I posted this on my blog but didn't get to many tips or pointers, so I decided to try it again here. Finally got to slicing up that blown over Black Walnut tree in my neighbor's yard. Thought I'd start with the smaller limbs since this was my first attempt at a log. First I used a draw knife to shave off enough bark to keep it from rolling on the band saw table. Then I sliced it free hand down the middle. Next I flipped it around against the fence and could cut what ever thickness I wanted. Now for the drying! My basement has a relative humidity of 27%. Is that too dry for green lumber?


----------



## richgreer (Dec 25, 2009)

I can't answer your question about whether your basement is too dry. I don't know.

I have also done a "log to lumber" project with walnut. I stacked and dried my lumber outside with good results. It took about 18 months to dry the 4/4 stock. I also cut some of the lumber into 12/4 slabs. That is still drying and I assume I'll need to go about 3 years total (1 more year to go).
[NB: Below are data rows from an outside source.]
/-- What goes wrong with the accesses to a 256 B block of storage, reads or writes, try by try; further tries are clean. -/
structure BlockErr where
  block : Nat
  write : Bool
  tries : List MemTry
deriving DecidableEq, Repr

/-- What the memory devices, a peer or the host answer to one access of an engine: the errors of the blocks (R298, R299), the
data that a peer or the host returned, the blocks of it that came poisoned, and whether that transfer
succeeded.
(DESIGN CHOICE, log entry 17) -/
structure MemEnv where
  errs : List BlockErr
  ext : List Byte
  extBad : List Nat
  extOk : Bool
deriving DecidableEq, Repr

/-- A part of a pattern set that the loader fills (R221): a tile's half, an X die's half or routing table, or the Seam
descriptor. -/
inductive PatPart where
  | tile (t : TileId)
  | xhalf (x : Fin 2)
  | routes (x : Fin 2)
  | desc
deriving DecidableEq, Repr

/-- The identity that a link peer presents in AUTH (R340): its nonce, flat ID, domain ID, link number and the digest of
its identity certificate chain. -/
structure AuthPeer where
  nonce : List Byte
  dev : DevId
  domain : Nat
  link : LinkId
  digest : List Byte
deriving DecidableEq, Repr

/-- An identity certificate chain as the security engine sees it (R340, R493): its bytes, the flat ID and public key of
its leaf, and the keys and signatures of the certificates above it. -/
structure CertChain where
  bytes : List Byte
  key : List Byte
deriving DecidableEq, Repr

/-- The calibration of a link (R27, R339): the measured transmit and receive pipeline latencies of both ends, in 2^-16 ns,
and how long the training took in µs. -/
structure LinkCal where
  t : Int
  rx : Int
  peerT : Int
  peerRx : Int
  micros : Nat
deriving DecidableEq, Repr

/-- The symbol errors of each lane over the last 1 ms (R342). -/
abbrev LaneErrs := Vector Nat 4

/-- The stage of link training that fails (R339). -/
inductive TrainFail where
  | phy
  | absent
  | lock
  | cal
deriving DecidableEq, Repr

/-- A vector of the norm exchange (R364): the round, the device in whose place it is sent (R409), and the tap and noise
values, as FP64 bit patterns, in the order of the job image's norm list. -/
structure NormVec where
  round : Nat
  place : DevId
  vals : List Word64
deriving DecidableEq, Repr

/-- A Hem fold message (R378). -/
structure Fold where
  step : Word32
  count : Nat
  sent : Word64
  recv : Word64
  done : Bool
  fault : Bool
  lane3 : Bool
deriving DecidableEq, Repr

/-- A fault record as `JB_RCV_LAST` holds it (R389): layer, code, class H, device, logical and physical tile, link and
the AT of detection. -/
structure FaultRec where
  layer : Nat
  code : Nat
  classH : Bool
  dev : DevId
  ltile : Nat
  ptile : Nat
  link : Nat
  at_ : Nat
deriving DecidableEq, Repr

/-- The manager's answer to a decision request (R407). -/
structure DecisionRep where
  step : Word64
  commit : Bool
  mbCount : BitVec 8
  hem : Word64
  s : Word64
  parity : Bool
  start : Bool
deriving DecidableEq, Repr

/-- A tile and the ring of a tile on this or another device, as the mutual-wait search names them (R280). -/
structure MwPair where
  tile : TileId
  dev : DevId
  peer : TileId
  confirmed : Bool
deriving DecidableEq, Repr

/-- The qualified input conditions that end in an input fault (R445, R446). -/
inductive InputKind where
  | underVoltage
  | overVoltage
  | overCurrent
deriving DecidableEq, Repr

/-- Temperature readings in °C (R453, R457), filtered and range-checked: the sensors' medians of each die C0–C3, M0, M1, X0,
X1, the GDDR7 devices, the coolant inlet and outlet and the hottest regulator. -/
structure TempReadings where
  dies : List (List Nat)
  gddr : List Nat
  inlet : Nat
  outlet : Nat
  regulator : Nat
deriving DecidableEq, Repr

/-- What the sensors report at an evaluation (R451, R457): the power of the dies C0–C3, M0, M1, X0, X1 in mW, each a mean over
the compute cycles of the preceding 1,000 ns, and the input voltage in 10 mV, current in 10 mA and power in W. -/
structure PowerSample where
  dies : Vector Nat 8
  volts : Nat
  amps : Nat
  watts : Nat
deriving DecidableEq, Repr

/-- A reading of the module (R457, R462). Dies are numbered C0–C3, M0, M1, X0, X1. -/
inductive SensorId where
  | volts
  | amps
  | watts
  | diePower (d : Fin 8)
  | dieTemp (d : Fin 8)
  | gddr
  | inlet
  | outlet
  | powerState
deriving DecidableEq, Repr

/-- The kinds of test unit (R469). -/
inductive UnitKind where
  | tile
  | router
  | paths (row : Fin 48)
  | mUnit
  | xLink (n : LinkId)
  | xWindow
  | core
deriving DecidableEq, Repr

/-- The result of a unit test (R469–R476): the unit as R483 encodes it and its kind, what failed, whether spare rows
repaired it and how many, and the failing word, macro and bit or the signature. -/
structure TestResult where
  unit : BitVec 20
  kind : UnitKind
  logicFail : Bool
  memFail : Bool
  repaired : Bool
  spares : Nat
  address : Nat
  macro_ : Nat
  bit : Nat
  signature : Word64
deriving DecidableEq, Repr

/-- The blocks that have a snapshot set (R515). -/
inductive SnapBlock where
  | at_
  | tk
  | mn
  | bb
  | sp (m : Fin 2)
  | sq (m : Fin 2)
  | hv (m : Fin 2)
  | pw
  | sc
deriving DecidableEq, Repr

/-- The parameters of a timing table (R236). -/
structure TimingTable where
  id : BitVec 8
  rank : Nat
  txLat : Nat
  rxLat : Nat
  sbLat : Nat
deriving DecidableEq, Repr

/-- The LINKMAP entry of one link (R418, R344). -/
structure LinkCfg where
  en : Bool
  peerDev : DevId
  peerLink : LinkId
  level : Fin 4
  port : LinkId
  ladj : BitVec 16
deriving DecidableEq, Repr

/-- The contents of a configuration record (R418), section by section. `sound` says that its header and the lengths of its
sections check, that every TYPE is known, and that the ROLE, LINKMAP and TIMING sections are there. The POWER section gives
`PW_CTL`, `PW_LIMIT`, `PW_ALLOW` and `PW_THERM` (R448, R464); `biCtl` and `scCtl` are the values of `BI_CTL` and `SC_CTL`
(R483, R502).
(DESIGN CHOICE, log entry 12) -/
structure ConfigRec where
  sound : Bool
  gen : Nat
  devId : DevId
  domain : Nat
  role : Fin 4
  manager : DevId
  standby : DevId
  devices : List DevId
  links : List LinkCfg
  routes : List Nat
  spareMode : Bool
  pwCtl : Word32
  pwLimit : Word32
  pwAllow : Word32
  pwTherm : Word32
  biCtl : Word32
  scCtl : Word32
  tables : List TimingTable
  regInit : List (Nat × Word32)
  normGroups : List (List DevId)
  wdog : List Nat
deriving DecidableEq, Repr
I had my logs cut by a mill and I only used the trunk for making boards/slabs. I'm told that branches will have a lot of stress in them and will be more difficult to work with as boards. I took a few crotch pieces for turning. The rest became firewood.

I have cut boards from a small trunk from a poplar tree using my bandsaw. I started by passing the wood over my jointer a few times to create a flat surface. For me, it seemed easier to hold the lumber steady to create the initial flat surface with the jointer as opposed to the bandsaw. I then put the flat side down and ran it through the bandsaw to create boards. I was pleased with the results. The poplar is still drying (outside).


----------



## KPW (Dec 1, 2011)

Thanks for the comments Rich. I also am wondering if I can use the walnut with the sap wood still on it?


----------



## richgreer (Dec 25, 2009)

Walnut often has a lot of sap wood. That is evident in your first picture.

There is nothing functionally wrong with using sapwood in your work. It is more of an aesthetic question. I personally don't like it.

FYI - Some commercial producers of walnut steam the lumber before drying it. The steaming process causes the color to bleed from the heart wood and penetrate the sap wood. The end result is an entire board with a diluted heartwood color. I avoid commercially produced walnut because of this.


----------



## KPW (Dec 1, 2011)

Thanks Rich, Personally I kind of like the two tone look but it would have to be the right project.


----------



## Nomad62 (Apr 20, 2010)

Nice saw work. Drying wood in a basement is hard on your basement, there is a surprising amount of water in fresh wood. Doing it with pieces like those pictured should be okay provided you have some ventilation, but I sure wouldn't recommend doing it on a regular basis. A person can indeed use the sapwood, you will find all the smaller branches have quite a high percentage of it; some people do like it, some don't. I've sliced up many black walnut logs, so fun to see what's in there.


----------



## Elizabeth (Oct 17, 2009)

Rich, does flattening the log on your jointer cause any damage to the blades from the bark?


----------



## richgreer (Dec 25, 2009)

Elizabeth - The bark was quite thin and I did not detect any damage to the blades of my jointer. Honestly, it is something I did not even think about.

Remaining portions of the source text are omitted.